September 2, 2020

Explained: In or out of community of property? South Africa’s marriage systems.

With the latest amendments to lockdown regulations, couples are allowed to marry with a wedding ceremony and reception once again, provided that fewer than 48 guests attend and that everyone present wears a mask (which makes for interesting photos!).

One thing that has not changed is deciding on a marital property regime before you say ‘I do’.

Now, ‘regime’ sounds serious. But so is the promise you’re making to your spouse-to-be. 

An antenuptial contract, often referred to as an ANC (or a ‘prenup’ overseas) takes care of the financial ‘terms and conditions’ of a marriage, and makes sure that the financial side of family life runs as smoothly as possible.

With the help of an experienced attorney, creating an antenuptial contract that suits you and your spouse is simple. 

First, you need to decide whether you want to be married in community of property or out of community of property.

If you choose marriage in community of property, you need go no further. This is the default option, and any couple who does not sign an antenuptial contract is considered to be married under this system. 
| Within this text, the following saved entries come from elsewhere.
-- ==== Sys2Proof/Certificates/Slice0/Obligations.lean ====
section
/-! DEFINITION. The statements for the provers. A completion statement says of each command when `exec` answers a next state with the command's own
effect (`Completes`, Safety.lean), under hypotheses on the state and operands alone; the general statements and the frames follow. -/
open Sys2Proof Sys2Proof.Machine


/-! ### Supply, temperatures, the persistent store (files 02, 03 and 17) -/

/-- The supply commands that shut nothing down complete with their effect: the dip timer, event 0x0D20 at its start (its content is the model's
choice, log entry 73), and the count and event 0x0D21 of a dip that ends before 250 ms (R46); the interruption window, which a ride-through ends
with a count and event 0x0D22 outside an orderly shutdown (R48), and which releases a node that is off or shutting down from a thermal stop (R30);
the count and event 0x0D24 of a dip or interruption that finds HOLDUP_RDY clear (R49); HOLDUP_RDY (R49); the readings that VBATT_MV, HOLDUP_MV,
BASE_T, DIE_T and RAIL_MV show, with the die and rail faults, counts and events (R30, R468, R469, R470). -/
def Obligations.SupplyCommandsComplete : Prop :=
  ∀ s : State,
    (∀ mv, s.node.powered = true → s.node.supply.dip = false → Completes (.dipStart mv) s fun m =>
      m.supply.dip = true ∧ m.rd F.VBATT_MV = mv.toNat ∧ (s.node.Admits 0x0D20 → m.Logged 0x0D20 [mv.toNat]) ∧
      (s.node.bit F.PWR_STATUS_HOLDUP_RDY = false → s.node.Counts m CNT_HOLDUP_LOW ∧
        (s.node.book.queue.length < 255 → s.node.Admits 0x0D24 → m.Logged 0x0D24 [])) ∧
      (s.node.bit F.PWR_STATUS_HOLDUP_RDY = true → m.word CNT_HOLDUP_LOW = s.node.word CNT_HOLDUP_LOW)) ∧
    (∀ ms lowest mv, s.node.powered = true → s.node.supply.dip = true → Completes (.dipEnd ms lowest mv) s fun m =>
      m.supply.dip = false ∧ m.rd F.VBATT_MV = mv.toNat ∧
      (ms < 250 → s.node.Counts m CNT_DIP ∧ (s.node.Admits 0x0D21 → m.Logged 0x0D21 [ms, lowest])) ∧
      (250 ≤ ms → m.word CNT_DIP = s.node.word CNT_DIP)) ∧
    (∀ mv, s.node.powered = true → s.node.supply.interruption = false → Completes (.interruptionStart mv) s fun m =>
      m.supply.interruption = true ∧ m.rd F.VBATT_MV = mv.toNat ∧
      (s.node.bit F.PWR_STATUS_HOLDUP_RDY = false → s.node.Counts m CNT_HOLDUP_LOW ∧ (s.node.Admits 0x0D24 → m.Logged 0x0D24 [])) ∧
      (s.node.bit F.PWR_STATUS_HOLDUP_RDY = true → m.word CNT_HOLDUP_LOW = s.node.word CNT_HOLDUP_LOW)) ∧
    (∀ mv, s.node.power = .off ∨ s.node.power = .shutdown → Completes (.interruptionStart mv) s fun m =>
      m.supply.heatLock = false ∧ m.power = s.node.power) ∧
    (∀ mv, s.node.powered = true → s.node.supply.interruption = true → Completes (.interruptionRiddenThrough mv) s fun m =>
      m.supply.interruption = false ∧ m.rd F.VBATT_MV = mv.toNat ∧
      (s.node.power ≠ .shutdown → s.node.Counts m CNT_INTERRUPT ∧ (s.node.Admits 0x0D22 → m.Logged 0x0D22 [])) ∧
      (s.node.power = .shutdown → m.word CNT_INTERRUPT = s.node.word CNT_INTERRUPT)) ∧
    (∀ mv, s.node.powered = true → Completes (.holdupReady mv) s fun m =>
      m.bit F.PWR_STATUS_HOLDUP_RDY = true ∧ m.rd F.HOLDUP_MV = mv.toNat) ∧
    (∀ mv, s.node.powered = true → Completes (.holdupNotReady mv) s fun m =>
      m.bit F.PWR_STATUS_HOLDUP_RDY = false ∧ m.rd F.HOLDUP_MV = mv.toNat) ∧
    (∀ t, s.node.powered = true → s.node.supply.hotStop = false → Completes (.baseplate88c t) s fun m =>
      m.rd F.BASE_T = t.toNat ∧ m.power = s.node.power ∧ (s.node.Admits 0x0D25 → m.Logged 0x0D25 [])) ∧
    (∀ k t b, s.node.powered = true → Completes (.dieTempHigh k t b) s fun m =>
      m.rd (F.DIE_T.at k) = t.toNat ∧ (t.slt 1000#16 = false → .die k ∈ m.faults) ∧ (t.slt 1000#16 = true → .die k ∉ m.faults) ∧
      (b = true → (919#16).slt t = true → s.node.Admits 0x0D30 → m.Logged 0x0D30 [k.val]) ∧
      (t.slt 1000#16 = false → .die k ∉ s.node.faults → (b = false ∨ s.node.book.queue.length < 255) → s.node.Admits 0x0D31 →
        m.Logged 0x0D31 [k.val])) ∧
    (∀ k t, Completes (.dieTempNormal k t) s fun m => .die k ∉ m.faults ∧ (s.node.powered = true → m.rd (F.DIE_T.at k) = t.toNat)) ∧
    (∀ k mv high, s.node.powered = true → Completes (.railExcursion k mv high) s fun m =>
      m.rd (F.RAIL_MV.at k) = mv.toNat ∧ m.bit (F.RAIL_HIGH.at k) = high ∧ m.bit (F.RAIL_LOW.at k) = !high ∧
      s.node.Counts m CNT_RAIL_EXC ∧ .rail k ∈ m.faults ∧ (s.node.Admits 0x0D32 → m.Logged 0x0D32 [k.val, mv.toNat])) ∧
    (∀ k mv, s.node.powered = true → Completes (.railRecovered k mv) s fun m =>
      m.rd (F.RAIL_MV.at k) = mv.toNat ∧ m.bit (F.RAIL_HIGH.at k) = false ∧ m.bit (F.RAIL_LOW.at k) = false ∧ .rail k ∉ m.faults)

/-- Each shutdown cause starts the orderly shutdown of a node in Run, or in an entry into Dormancy before its step 5 (R30, R44, R46, R48 to R51):
PWRWARN_N goes low, STAT_OK goes off, every channel stops conducting, every fabric slot stops, PWR_STATE shows 4, the cause is kept and the shutdown
is counted; DIP_TIMEOUT ends the dip and INTERRUPTION_WINDOW_EXPIRY the interruption; a thermal cause with VBATT not below 4.5 V keeps the node off
afterwards. A second cause changes nothing of the shutdown. SHUTDOWN_POWER_DOWN leaves the node off, its pins as those of an unpowered node and
every register but the slot states, the anti-rollback counters, UNIT_CFG and ISLAND_STATUS at its reset value (R51). -/
def Obligations.ShutdownCommandsComplete : Prop :=
  ∀ s : State,
    (s.node.canRestart = true →
      (∀ v, ∀ p ∈ [(Instr.vbattOvervoltage v, ShutdownCause.overvoltage), (.overvoltageTimeout v, .overvoltage), (.baseplate95c v, .thermal),
          (.holdupReserve v, .reserve)],
        Completes p.1 s fun m =>
          m.power = .shutdown ∧ m.pins.pwrwarn = true ∧ m.pins.statOk = false ∧ m.supply.cause = some p.2 ∧ m.trellis.running = [] ∧
          m.rd F.PWR_STATUS_PWR_STATE = 4 ∧ s.node.Counts m CNT_SUPPLY_SHUTDOWN ∧ (∀ c < 24, m.conducts c = false) ∧
          (p.2 = .thermal → m.supply.heatLock = !s.node.supply.interruption)) ∧
      (s.node.supply.dip = true → Completes .dipTimeout s fun m =>
        m.power = .shutdown ∧ m.pins.pwrwarn = true ∧ m.pins.statOk = false ∧ m.supply.cause = some .dipTimeout ∧ m.supply.dip = false ∧
        m.trellis.running = [] ∧ m.rd F.PWR_STATUS_PWR_STATE = 4 ∧ s.node.Counts m CNT_SUPPLY_SHUTDOWN ∧ ∀ c < 24, m.conducts c = false) ∧
      (s.node.supply.interruption = true → Completes .interruptionWindowExpiry s fun m =>
        m.power = .shutdown ∧ m.pins.pwrwarn = true ∧ m.pins.statOk = false ∧ m.supply.cause = some .interruption ∧
        m.supply.interruption = false ∧ m.trellis.running = [] ∧ m.rd F.PWR_STATUS_PWR_STATE = 4 ∧ s.node.Counts m CNT_SUPPLY_SHUTDOWN ∧
        ∀ c < 24, m.conducts c = false)) ∧
    (∀ v, s.node.power = .shutdown → ∀ c ∈ [Instr.vbattOvervoltage v, .overvoltageTimeout v, .baseplate95c v, .holdupReserve v],
      Completes c s fun m => m.power = .shutdown ∧ m.supply = s.node.supply ∧ m.word CNT_SUPPLY_SHUTDOWN = s.node.word CNT_SUPPLY_SHUTDOWN) ∧
    (s.node.power = .shutdown → Completes .shutdownPowerDown s fun m =>
      m.power = .off ∧ m.pins = Node.unpowered.pins ∧ (∀ c < 24, m.conducts c = false) ∧
      (∀ a, a ∉ [0xF00000, F.UNIT_CFG_UNIT.addr, F.ISLAND_STATUS_IN_RESET.addr] → a < 0xF00100 ∨ 0xF00200 ≤ a → m.word a = resetWord a))
/-! ### Start-up, resets and Dormancy (files 02 and 03) -/

/-- The start-up commands complete. POWER_GOOD of a node that is off puts it in Run with HOST_SEL as sampled, islands 0 to 7 and the host bridge in
reset, BASE_T as read, every channel off and event 0x0D01 queued (R42, R64, R69); after a thermal stop it shuts down again where the baseplate reads
above 80 °C, and changes nothing while that stop keeps the node off (R30). HOST_BRIDGE_RELEASE takes the bridge out of reset on that interface
(R69). FIRMWARE_VERIFIED of the copy to try starts the firmware exactly with both signatures and a security version not below the counter,
START_PHASE then showing the memory test, or the load at a warm reset or a wake; else the other copy is tried next (R65, R518). MEMORY_TEST_DONE
begins the load with a fault for each failed block (R69, R70). While a load runs, a section is kept and its SH words become shadow values;
signatures that pass make the Vintage verified (R67); a failure of either counts, marks the slot failed and goes to the other slot, or to recovery
where that slot has failed too (R68), and for a slot on trial resets the node (R524). -/
def Obligations.StartUpCommandsComplete : Prop :=
  ∀ s : State,
    (∀ pcie t, s.node.power = .off → s.node.supply.heatLock = false →
      ((s.node.supply.hotStop = false ∨ (640#16).slt t = false) → Completes (.powerGood pcie t) s fun m =>
        m.power = .run ∧ m.supply.pcie = pcie ∧ m.host.inReset = true ∧ m.rd F.ISLAND_STATUS_IN_RESET = 0xFF ∧ m.rd F.BASE_T = t.toNat ∧
        m.Logged 0x0D01 [0] ∧ ∀ c, (m.chan c).on = false) ∧
      (s.node.supply.hotStop = true → (640#16).slt t = true → Completes (.powerGood pcie t) s fun m =>
        m.power = .shutdown ∧ m.supply.cause = some .thermal)) ∧
    (∀ pcie t, s.node.power = .off → s.node.supply.heatLock = true → Completes (.powerGood pcie t) s fun m => m = s.node) ∧
    (s.node.power = .run → s.node.host.inReset = true → Completes .hostBridgeRelease s fun m =>
      m.host.inReset = false ∧ m.bit F.HBR_STATUS_PCIE_SEL = s.node.supply.pcie ∧ m.islandDown 7 = false) ∧
    (∀ copy ed ml svn digest okA okB, s.node.power = .run → s.node.supply.firmware = false → s.node.supply.fwTried ≠ 2 →
      copy.val = s.node.bootCopy →
      Completes (.firmwareVerified copy ed ml svn digest okA okB) s fun m =>
        if ed = true ∧ ml = true ∧ s.node.rollback 0 ≤ svn.toNat then
          m.supply.firmware = true ∧ m.vault.fwCopy = copy ∧ m.vnt.fwDigest = digest ∧ m.vnt.fwSvn = svn.toNat ∧
          if s.node.supply.warm = true ∨ s.node.supply.waking = true then m.supply.loading = true ∧ m.rd F.PWR_STATUS_START_PHASE = 3
          else m.rd F.PWR_STATUS_START_PHASE = 2
        else m.supply.firmware = false ∧ m.supply.fwTried = s.node.supply.fwTried + 1) ∧
    (∀ failed, s.node.power = .run → s.node.rd F.PWR_STATUS_START_PHASE = 2 → Completes (.memoryTestDone failed) s fun m =>
      m.supply.loading = true ∧ m.rd F.PWR_STATUS_START_PHASE = 3 ∧ m.store.shadow = [] ∧
      ∀ e ∈ failed, FaultCause.memory e.1 ∈ m.faults) ∧
    (s.node.streaming = true →
      (∀ sec, Completes (.vintageSectionArrived sec true) s fun m =>
        m.supply.sections = sec :: s.node.supply.sections ∧ m.rd F.SPEC_STATUS_SOURCE = 1 ∧ m.store.force = s.node.store.force ∧
        ∀ b a v, sec = .config b [(a, v)] → groupOf a ≠ 0 → m.shadowWord a = v) ∧
      (∀ h, (s.node.owner h.keySlot).isSome = true → s.node.svnsOk h = true →
        Completes (.vintageSignaturesDone none h) s fun m => m.supply.verified = true ∧ m.supply.loading = true) ∧
      ∀ sec h w, ∀ c ∈ [Instr.vintageSectionArrived sec false, .vintageSignaturesDone (some w) h],
        (s.node.slotState s.node.supply.slot ≠ 3 → Completes c s fun m =>
          s.node.Counts m CNT_VERIFY_FAIL ∧ m.slotState s.node.supply.slot = 5 ∧
          if s.node.supply.slotFailed = true then m.supply.recovery = true ∧ FaultCause.recovery ∈ m.faults ∧ m.rd F.PWR_STATUS_START_PHASE = 5
          else m.supply.slot = 1 - s.node.supply.slot ∧ m.supply.slotFailed = true ∧ m.supply.sections = [] ∧
            m.bit F.PWR_STATUS_FALLBACK = true) ∧
        (s.node.slotIn 3 = some s.node.supply.slot → (∀ u, s.node.vault.session = some u → u.slot ≠ s.node.supply.slot) → Completes c s fun m =>
          m.power = .run ∧ m.supply.warm = true ∧ m.supply.firmware = false ∧ m.slotState s.node.supply.slot = 5 ∧
          m.word CNT_VERIFY_FAIL = 1#32 ∧ m.bit F.PWR_STATUS_FALLBACK = true ∧ m.supply.slotFailed = true))

/-- A verified Vintage is committed by the command of its boundary: START_UP_COMMIT, WARM_RESET_COMMIT in a warm reset, WAKE_RUN_START in a wake
(R67, R69, R74, R82). The load ends; in every commit group but 0x21 the loaded word is the word in force; START_PHASE is 4, SPEC_STATUS.SOURCE 0 and
TIME_STATUS.RUNNING set; STAT_OK is on where no fault stands (R40), and the Trellis runs unless its memory has failed (R70). A warm reset and a wake
are over with it, and nothing is owed: the one warm reset or wake that was counts in CNT_WARM_RESET or CNT_WAKE (R75, R82). -/
def Obligations.VintageCommitsComplete : Prop :=
  ∀ s : State, s.node.power = .run → s.node.supply.verified = true →
    ∀ e ∈ [(Instr.startUpCommit, !s.node.supply.warm && !s.node.supply.waking), (.warmResetCommit, s.node.supply.warm),
        (.wakeRunStart, s.node.supply.waking)],
      e.2 = true → Completes e.1 s fun m =>
        m.power = .run ∧ m.supply.loading = false ∧ m.supply.sections = [] ∧ m.supply.verified = false ∧
        (∀ g ∈ groups, g ≠ 0x21 → ∀ a, groupOf a = g → m.forceWord a = s.node.shadowWord a) ∧
        m.rd F.PWR_STATUS_START_PHASE = 4 ∧ m.rd F.SPEC_STATUS_SOURCE = 0 ∧ m.bit F.TIME_STATUS_RUNNING = true ∧
        (m.faults = [] → m.statOk = true) ∧ (s.node.blockFailed 1 = false → m.bit F.TRL_STATUS_RUNNING = true) ∧
        (e.1 = .warmResetCommit → m.supply.warm = false ∧ m.supply.owed = [] ∧
          ∀ c, s.node.supply.owed = [.warm c] → s.node.Counts m CNT_WARM_RESET) ∧
        (e.1 = .wakeRunStart → m.supply.waking = false ∧ m.supply.owed = [] ∧
          ∀ src raw, s.node.supply.owed = [.wake src raw] → s.node.Counts m CNT_WAKE)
While it is initially easier administration-wise, there are a few pitfalls. You and your partner are considered to become one financial entity, which has the following implications: 

  • The assets as well as the debts of both partners are joined into a ‘joint estate’. This means that one spouse might end up in a worse position financially than they were before the marriage, if the other has debt outweighing their assets;
  • Everything that is earned, bought, inherited, or acquired in any other way during the marriage falls into the joint estate. The only exception is when a spouse inherits from a third party whose will stipulates that the inheritance may not form part of a joint estate. This means that even if one spouse earns significantly more (and even if they are the sole earner), the other is entitled to half of the estate that grows from that income; 
  • The contents of each partner’s bank account and any other assets that might only be registered in one of the partners’ names is part of the joint estate;
  • If one spouse creates debt that they cannot repay, it is the joint estate that is sued or becomes insolvent; no assets (whether or not they were acquired before the marriage) are protected from creditors;
  • When the marriage ends, whether by death or divorce, the estate is divided equally, irrespective of the value of the assets that each spouse contributed to the joint estate; this may leave one spouse with an unfair advantage or disadvantage.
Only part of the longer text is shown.